(Stored data)
theorem State.memoriesWf_retireHandler {s : State} (h : s.memoriesWf = true) (core l : Nat) (merged : Bool) (hdl : Word)
    (n slot sweep : Nat) (ths : List Nat) : (s.retireHandler core l merged hdl n slot sweep ths).memoriesWf = true := by
  unfold State.retireHandler
  grind [State.memoriesWf_modSub, State.memoriesWf_settleSweeps]

theorem State.memoriesWf_sweepFault {s : State} (h : s.memoriesWf = true) (d idx : Nat) (w : Sweep) (t card : Nat)
    (begun : Option Nat) (e : Code × Word) : (s.sweepFault d idx w t card begun e).memoriesWf = true := by
  rw [State.sweepFault]
  split
  · exact State.memoriesWf_xlateRecord h _ _ _ _ _
  · exact State.memoriesWf_sweepFails h _

theorem State.memoriesWf_sweepRead {s t' : State} {d idx : Nat} {w : Sweep} {l : Launch} {x : Nat × Nat × Bool}
    (e : s.sweepRead d idx w l x = some t') (h : s.memoriesWf = true) : t'.memoriesWf = true := by
  unfold State.sweepRead at e
  grind [State.memoriesWf_modDie, State.memoriesWf_decide, State.memoriesWf_modSub, State.memoriesWf_settleSweeps,
    State.memoriesWf_sweepFails, State.memoriesWf_sweepFault, Decided.memoriesWf_made, Decided.memoriesWf_raised,
    State.memoriesWf_mk]

theorem State.memoriesWf_sweepFetch {s t' : State} {d idx : Nat} {w : Sweep} {l : Launch}
    (e : s.sweepFetch d idx w l = some t') (h : s.memoriesWf = true) : t'.memoriesWf = true := by
  unfold State.sweepFetch at e
  grind [State.memoriesWf_modDie, State.memoriesWf_sweepFails, State.memoriesWf_sweepFault, State.memoriesWf_foldl,
    State.memoriesWf_mk]

theorem State.memoriesWf_sweepStep {s t' : State} {d idx : Nat} (e : s.sweepStep d idx = some t') (h : s.memoriesWf = true) :
    t'.memoriesWf = true := by
  unfold State.sweepStep at e
  grind [State.memoriesWf_sweepRead, State.memoriesWf_sweepFetch]

theorem State.memoriesWf_deliver {s t' : State} {g : Staged} {t : Nat × Nat × Nat} (e : s.deliver g t = some t')
    (h : s.memoriesWf = true) : t'.memoriesWf = true := by
  unfold State.deliver at e
  grind [State.memoriesWf_modCore, State.memoriesWf_modLaunch, State.memoriesWf_nearWrites, State.memoriesWf_setTags,
    State.memoriesWf_noteWrites, State.memoriesWf_swapHalves, State.memoriesWf_modSub, State.memoriesWf_mk]

theorem State.memoriesWf_put {s : State} (h : s.memoriesWf = true) (l : Launch) (p : Put) :
    (s.put l p).memoriesWf = true := by
  cases p with
  | near c off v m => exact State.memoriesWf_nearWrite h _ _ _ _ _
  | home pa v m => exact State.memoriesWf_writeByte h _ _

theorem State.memoriesWf_shuffle {s t' : State} {xs : List α} {k : Nat} {x : List α} (e : s.shuffle xs k = (x, t'))
    (h : s.memoriesWf = true) : t'.memoriesWf = true := by
  induction k generalizing s t' x xs with
  | zero => cases e; exact h
  | succ k ih =>
    unfold State.shuffle at e
    grind [State.memoriesWf_drawNat]

theorem State.memoriesWf_putAll {s : State} (h : s.memoriesWf = true) (l : Launch) (overlap : Bool) (us : List (List Put)) :
    (s.putAll l overlap us).memoriesWf = true := by
  unfold State.putAll
  grind [State.memoriesWf_put, State.memoriesWf_shuffle, State.memoriesWf_foldl]

theorem State.memoriesWf_moveUnits {s : State} (h : s.memoriesWf = true) (old : State) (l : Launch) (sc dc : Nat)
    (xs : List (List (Nat × Nat))) : (s.moveUnits old l sc dc xs).memoriesWf = true := by
  induction xs generalizing s old l sc dc with
  | nil => exact h
  | cons y ys ih =>
    unfold State.moveUnits
    grind [State.memoriesWf_drawWord, State.memoriesWf_nearWrite, State.memoriesWf_foldl]

theorem State.memoriesWf_performCopy {s t' : State} {l : Launch} {core : Nat} {c : Copy} {x : BitVec 5}
    (e : s.performCopy l core c = (x, t')) (h : s.memoriesWf = true) : t'.memoriesWf = true := by
  unfold State.performCopy at e
  grind [State.memoriesWf_packets, State.memoriesWf_writeBack, State.memoriesWf_flushSector, State.memoriesWf_nearWrite,
    State.memoriesWf_cmdTags, State.memoriesWf_shuffle, State.memoriesWf_putAll, State.memoriesWf_moveUnits,
    State.memoriesWf_foldl]

theorem State.memoriesWf_closeCopy {s : State} (h : s.memoriesWf = true) (core : Nat) (c : Copy) :
    (s.closeCopy core c).memoriesWf = true := by
  unfold State.closeCopy
  grind [State.memoriesWf_flushSector, State.memoriesWf_foldl]

theorem State.memoriesWf_matrixStep {s t' from_ : State} {l : Launch} {core : Nat} {m : Mloop} {st : Nat} {x : BitVec 5}
    (e : s.matrixStep from_ l core m st = (x, t')) (h : s.memoriesWf = true) : t'.memoriesWf = true := by
  unfold State.matrixStep at e
  grind [State.memoriesWf_modCore, State.memoriesWf_foldl, State.memoriesWf_mk]

theorem State.memoriesWf_matrixSteps {s t' from_ : State} {l : Launch} {core : Nat} {m : Mloop} {st k : Nat} {x : BitVec 5}
    (e : s.matrixSteps from_ l core m st k = (x, t')) (h : s.memoriesWf = true) : t'.memoriesWf = true := by
  induction k generalizing s t' x from_ l core m st with
  | zero => cases e; exact h
  | succ k ih =>
    unfold State.matrixSteps at e
    grind [State.memoriesWf_matrixStep]

theorem State.memoriesWf_performLoop {s t' : State} {l : Launch} {core id : Nat} {m : Mloop} {x : BitVec 5}
    (e : s.performLoop l core id m = (x, t')) (h : s.memoriesWf = true) : t'.memoriesWf = true := by
  unfold State.performLoop at e
  grind [State.memoriesWf_modCore, State.memoriesWf_matrixSteps, State.memoriesWf_foldl, State.memoriesWf_mk]

theorem State.memoriesWf_performTile {s t' : State} {l : Launch} {core : Nat} {x : Cmd} {v : BitVec 5}
    (e : s.performTile l core x = (v, t')) (h : s.memoriesWf = true) : t'.memoriesWf = true := by
  unfold State.performTile at e
  grind [State.memoriesWf_modCore, State.memoriesWf_nearWrites, State.memoriesWf_cmdTags, State.memoriesWf_foldl,
    State.memoriesWf_mk]

theorem State.memoriesWf_performCmd {s t' : State} {l : Launch} {core id : Nat} {x : Cmd} {v : BitVec 5}
    (e : s.performCmd l core id x = (v, t')) (h : s.memoriesWf = true) : t'.memoriesWf = true := by
  unfold State.performCmd at e
  grind [State.memoriesWf_performAuto, State.memoriesWf_performSweep, State.memoriesWf_performCopy,
    State.memoriesWf_performLoop, State.memoriesWf_performTile]

theorem State.memoriesWf_noteFetch {s : State} (h : s.memoriesWf = true) (l : Launch) (core id : Nat) (x : Cmd) :
    (s.noteFetch l core id x).memoriesWf = true := by
  unfold State.noteFetch
  grind [State.memoriesWf_modCore, State.memoriesWf_mk]

theorem State.memoriesWf_modCmd {s : State} (h : s.memoriesWf = true) (core id : Nat) (f : EngRec → EngRec) :
    (s.modCmd core id f).memoriesWf = true := by
  unfold State.modCmd
  grind [State.memoriesWf_modCore, State.memoriesWf_mk]

theorem Ctx.memoriesWf_onLanes {s : State} (h : s.memoriesWf = true) (c : Ctx) (k : BitVec 3) (uses : List (BitVec 5))
    {f : Mask → Issue} (hf : ∀ m, (f m).MemoriesWf) : (c.onLanes s k uses f).MemoriesWf := by
  unfold Ctx.onLanes
  grind [Issue.MemoriesWf]

theorem State.memoriesWf_loadLanes {s t' : State} {c : Nat} {sz : BitVec 3} {na : Bool} {xs : List (Nat × Word × Page)}
    {x : List (Nat × Word)} (e : s.loadLanes c sz na xs = (x, t')) (h : s.memoriesWf = true) : t'.memoriesWf = true := by
  induction xs generalizing s t' x c sz na with
  | nil => cases e; exact h
  | cons y ys ih =>
    unfold State.loadLanes at e
    grind [State.memoriesWf_plainRead]

theorem State.memoriesWf_storeLanes {s t' : State} {c : Ctx} {id : Nat} {o : Opnds} {sz : BitVec 3} {na : Bool}
    {xs : List (Nat × Word)} {hs : List Held} {x : Except (Code × Word) (List Held)}
    (e : s.storeLanes c id o sz na xs hs = (x, t')) (h : s.memoriesWf = true) : t'.memoriesWf = true := by
  induction xs generalizing s hs with
  | nil => cases e; exact h
  | cons y ys ih =>
    unfold State.storeLanes at e
    grind [State.memoriesWf_locate, State.memoriesWf_plainWrite]

theorem State.memoriesWf_elements {s t' : State} {c : Ctx} {o : Opnds} {dt chk : BitVec 1} {acc : Access} {j : Nat}
    {x : Except (Code × Word) (Page × Nat)} (e : s.elements c o dt chk acc j = (x, t')) (h : s.memoriesWf = true) :
    t'.memoriesWf = true := by
  unfold State.elements at e
  extract_lets ea at e
  split at e
  · grind [State.memoriesWf_translate]
  · next h1 =>
    have w1 := State.memoriesWf_translate h1 h
    split at e
    · grind
    · split at e
      · grind
      · extract_lets first at e
        clear_value first
        grind [State.memoriesWf_blockOf]

theorem State.memoriesWf_readElement {s t' : State} {c t : Nat} {p : Page} {e : Nat}
    {x : Except (Code × Word) (Nat × Option Nat × List Nat)} (e : s.readElement c t p e = (x, t'))
    (h : s.memoriesWf = true) : t'.memoriesWf = true := by
  unfold State.readElement at e
  grind [State.memoriesWf_packets, State.memoriesWf_flushSector, State.memoriesWf_blockOf, State.memoriesWf_plainRead,
    State.memoriesWf_foldl]

theorem State.memoriesWf_loadElements {s t' : State} {c : Ctx} {p : Page} {first : Nat} {dt : BitVec 1} {rm : BitVec 3}
    {ftz : BitVec 1} {j : Nat} {x : Except (Code × Word) (Word × BitVec 5 × List Nat)}
    (e : s.loadElements c p first dt rm ftz j = (x, t')) (h : s.memoriesWf = true) : t'.memoriesWf = true := by
  unfold State.loadElements at e
  extract_lets f r at e
  have hr : r.2.memoriesWf = true := by
    refine memoriesWf_foldl_snd _ _ (fun r i hr => ?_) h
    split
    · exact hr
    · split
      · next he => exact State.memoriesWf_readElement he hr
      · next he => exact State.memoriesWf_readElement he hr
  clear_value r
  split at e <;> exact (Prod.mk.inj e).2 ▸ hr

theorem State.memoriesWf_loadFormatted {s t' : State} {c : Ctx} {o : Opnds} {dt : BitVec 1} {rm : BitVec 3}
    {ftz chk : BitVec 1} {xs : List Nat} {x : Except (Code × Word) (List (Nat × Word) × BitVec 5 × List Nat)}
    (e : s.loadFormatted c o dt rm ftz chk xs = (x, t')) (h : s.memoriesWf = true) : t'.memoriesWf = true := by
  induction xs generalizing s t' x c o dt rm ftz chk with
  | nil => cases e; exact h
  | cons y ys ih =>
    unfold State.loadFormatted at e
    grind [State.memoriesWf_elements, State.memoriesWf_loadElements]

theorem State.memoriesWf_storeElements {s t' : State} {c : Ctx} {o : Opnds} {dt : BitVec 1} {rm : BitVec 3} {chk : BitVec 1}
    {xs : List Nat} {x : Except Trap (List EltWrite)} (e : s.storeElements c o dt rm chk xs = (x, t'))
    (h : s.memoriesWf = true) : t'.memoriesWf = true := by
  induction xs generalizing s t' x c o dt rm chk with
  | nil => cases e; exact h
  | cons y ys ih =>
    unfold State.storeElements at e
    grind [State.memoriesWf_elements]

theorem State.memoriesWf_blockWrites {s t' : State} {c t : Nat} {src : EFmt} {rm : BitVec 3} {ftz : Bool}
    {es : List EltWrite} {xs : List (Page × Nat)} {x : Except (Code × Word) (List HomeAcc)}
    (e : s.blockWrites c t src rm ftz es xs = (x, t')) (h : s.memoriesWf = true) : t'.memoriesWf = true := by
  induction xs generalizing s t' x c t src rm ftz es with
  | nil => cases e; exact h
  | cons y ys ih =>
    unfold State.blockWrites at e
    grind [State.memoriesWf_blockOf, State.memoriesWf_foldl]

theorem State.memoriesWf_performAtom {s t' : State} {a : AtomAcc} {x : Word} (e : s.performAtom a = (x, t'))
    (h : s.memoriesWf = true) : t'.memoriesWf = true := by
  unfold State.performAtom at e
  grind [State.memoriesWf_writeBytes]

theorem State.memoriesWf_performElements {s t' : State} {b : Block} {src : EFmt} {es : List BlockElt} {rm : BitVec 3}
    {ftz : Bool} {x : BitVec 5} (e : s.performElements b src es rm ftz = (x, t')) (h : s.memoriesWf = true) :
    t'.memoriesWf = true := by
  unfold State.performElements at e
  grind [State.memoriesWf_writeByte, State.memoriesWf_writeBytes, State.memoriesWf_foldl]

theorem State.memoriesWf_performMerge {s : State} (h : s.memoriesWf = true) (obj : List Span)
    (ms : List (Nat × Nat × Mask)) : (s.performMerge obj ms).memoriesWf = true := by
  unfold State.performMerge
  grind [State.memoriesWf_setObjWord, State.memoriesWf_foldl]

theorem State.memoriesWf_performChunk {s : State} (h : s.memoriesWf = true) (obj : List Span)
    (ms : List (Nat × Nat × Mask)) : (s.performChunk obj ms).memoriesWf = true := by
  unfold State.performChunk
  grind [State.memoriesWf_setObjWord, State.memoriesWf_performMerge]

theorem State.memoriesWf_performPush {s t' : State} {obj : List Span} {v x : Word} (e : s.performPush obj v = (x, t'))
    (h : s.memoriesWf = true) : t'.memoriesWf = true := by
  unfold State.performPush at e
  grind [State.memoriesWf_setObjWord]

theorem State.memoriesWf_performPop {s t' : State} {obj : List Span} {x : Word} (e : s.performPop obj = (x, t'))
    (h : s.memoriesWf = true) : t'.memoriesWf = true := by
  unfold State.performPop at e
  grind [State.memoriesWf_setObjWord]

theorem State.memoriesWf_enqueueCard {s : State} (h : s.memoriesWf = true) (tenant card : Nat) (w40 : Word)
    (core : Option Nat) (host : Bool) : (s.enqueueCard tenant card w40 core host).memoriesWf = true := by
  unfold State.enqueueCard
  grind [State.memoriesWf_modDev, State.memoriesWf_mk]

theorem State.memoriesWf_performPost {s t' : State} {card pa : Nat} {depth : Option Nat} {any : Bool} {core tenant : Nat}
    {host : Bool} {x : Word} (e : s.performPost card pa depth any core tenant host = (x, t')) (h : s.memoriesWf = true) :
    t'.memoriesWf = true := by
  unfold State.performPost at e
  grind [State.memoriesWf_writeWord, State.memoriesWf_enqueueCard]

theorem State.memoriesWf_notePoster {s : State} (h : s.memoriesWf = true) (tenant card who : Nat) :
    (s.notePoster tenant card who).memoriesWf = true := by
  unfold State.notePoster
  grind [State.memoriesWf_modDev, State.memoriesWf_mk]

theorem State.memoriesWf_performRemote {s t' : State} {r : RemoteSync} {x : Word} (e : s.performRemote r = (x, t'))
    (h : s.memoriesWf = true) : t'.memoriesWf = true := by
  unfold State.performRemote at e
  grind [State.memoriesWf_writeByte, State.memoriesWf_writeWord, State.memoriesWf_performAtom, State.memoriesWf_foldl]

Exercise directions | Each line above from the one with "grind [State.memoriesWf_elements]" up to and including the one with "s.performAtom a = (x, t'))" must be set down exactly, and no line outside that span may appear.

Solution for this task |
    grind [State.memoriesWf_elements]

theorem State.memoriesWf_blockWrites {s t' : State} {c t : Nat} {src : EFmt} {rm : BitVec 3} {ftz : Bool}
    {es : List EltWrite} {xs : List (Page × Nat)} {x : Except (Code × Word) (List HomeAcc)}
    (e : s.blockWrites c t src rm ftz es xs = (x, t')) (h : s.memoriesWf = true) : t'.memoriesWf = true := by
  induction xs generalizing s t' x c t src rm ftz es with
  | nil => cases e; exact h
  | cons y ys ih =>
    unfold State.blockWrites at e
    grind [State.memoriesWf_blockOf, State.memoriesWf_foldl]

theorem State.memoriesWf_performAtom {s t' : State} {a : AtomAcc} {x : Word} (e : s.performAtom a = (x, t'))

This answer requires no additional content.